Saved entries

/-- A contact that is down receives CANCEL; its later reports produce no records (R464, R462, R468). -/
def State.cancelContact (s : State) (t id : Nat) : State :=
  match (s.touch t).contacts.find? fun c => decide (c.id = id) with
  | none => s
  | some c =>
    if c.dead then s
    else
      let s := (s.contactRecord t c 4 0 false).count (tchPB t + Reg.TCHP_CANCELS) 1
      s.modTouch t fun x => { x with contacts := x.contacts.map fun c => if c.id = id then { c with dead := true } else c }

def State.cancelAll (s : State) (t : Nat) : State := s.each (s.touch t).contacts fun s c => s.cancelContact t c.id

/-- Contacts of head h whose layer the new frame no longer shows with its input enabled receive CANCEL (R468). -/
def State.cancelGone (s : State) (h : Nat) (new : Snap) : State :=
  s.each ((List.range 8).filter fun t => s.touchOn t && decide ((s.touchRec t).head = h)) fun s t =>
    s.each (s.touch t).contacts fun s c =>
      let gone := decide (c.target < 0x80) && !(new.layers.any fun x => decide (x.layer = c.target) &&
        decide (new.rd (layerBase c.target) Reg.LAYER_CFG_ENABLE = 1) && decide (new.rd (layerBase c.target) Reg.LAYER_CFG_INPUT = 1))
      if gone then s.cancelContact t c.id else s

/-! ## Reports (R456, R459 to R463) -/

/-- A field of a report: its descriptor and the record's first byte. -/
def touchField (r : TouchRec) (data : List Byte) (fd at_ : Nat) : Nat :=
  let o := at_ + fd % 256
  let w := if bitSet r.flags 0 then 256 * byteAt data o + byteAt data (o + 1) else leAt data o 2
  bitsOf w (bitsOf fd 8 4) (bitsOf fd 12 4 + 1)

/-- One contact of a report. -/
structure Touched where
  id : Nat
  tip : Bool
  x : Nat
  y : Nat
  press : Nat

/-- The length of a report: the byte at LEN_OFF, or REPORT_MAX. -/
def reportLen (r : TouchRec) (data : List Byte) : Nat := if r.lenOff = 0xFF then r.reportMax else byteAt data r.lenOff
def reportCount (r : TouchRec) (data : List Byte) : Nat := if r.countOff = 0xFF then r.maxContacts else byteAt data r.countOff

/-- The check value of a report agrees (R460). -/
def checkOk (r : TouchRec) (data : List Byte) : Bool :=
  let bs := data.take r.checkOff
  if r.check = 1 then decide (byteAt data r.checkOff = crcEnd 8 false 0xFF (crcRun 8 0x2F false 0xFF bs))
  else if r.check = 2 then
    let v := if bitSet r.flags 0 then 256 * byteAt data r.checkOff + byteAt data (r.checkOff + 1) else leAt data r.checkOff 2
    decide (v = crcEnd 16 false 0 (crcRun 16 0x1021 false 0xFFFF bs))
  else true

/-- The contacts of a report. -/
def reportContacts (r : TouchRec) (data : List Byte) : List Touched :=
  (List.range (reportCount r data)).map fun i =>
    let o := r.contactOff + i * r.contactSize
    { id := touchField r data r.fId o, tip := decide (touchField r data r.fTip o ≠ 0), x := touchField r data r.fX o
      y := touchField r data r.fY o, press := if r.fPress % 256 = 0xFF then 0 else touchField r data r.fPress o }

/-- The sequence counter of a report and its modulus. -/
def reportSeq (r : TouchRec) (data : List Byte) : Option (Nat × Nat) :=
  if r.fSeq % 256 = 0xFF then none else some (touchField r data r.fSeq 0, 2 ^ (bitsOf r.fSeq 12 4 + 1))

def noRepeats : List Nat → Bool
  | [] => true
  | a :: l => !l.contains a && noRepeats l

**PROBLEM REQUIREMENTS:** If the string "each" appears in a line of the entries, report the line.

**TASK RESPONSE:**
def State.cancelAll (s : State) (t : Nat) : State := s.each (s.touch t).contacts fun s c => s.cancelContact t c.id
  s.each ((List.range 8).filter fun t => s.touchOn t && decide ((s.touchRec t).head = h)) fun s t =>
    s.each (s.touch t).contacts fun s c =>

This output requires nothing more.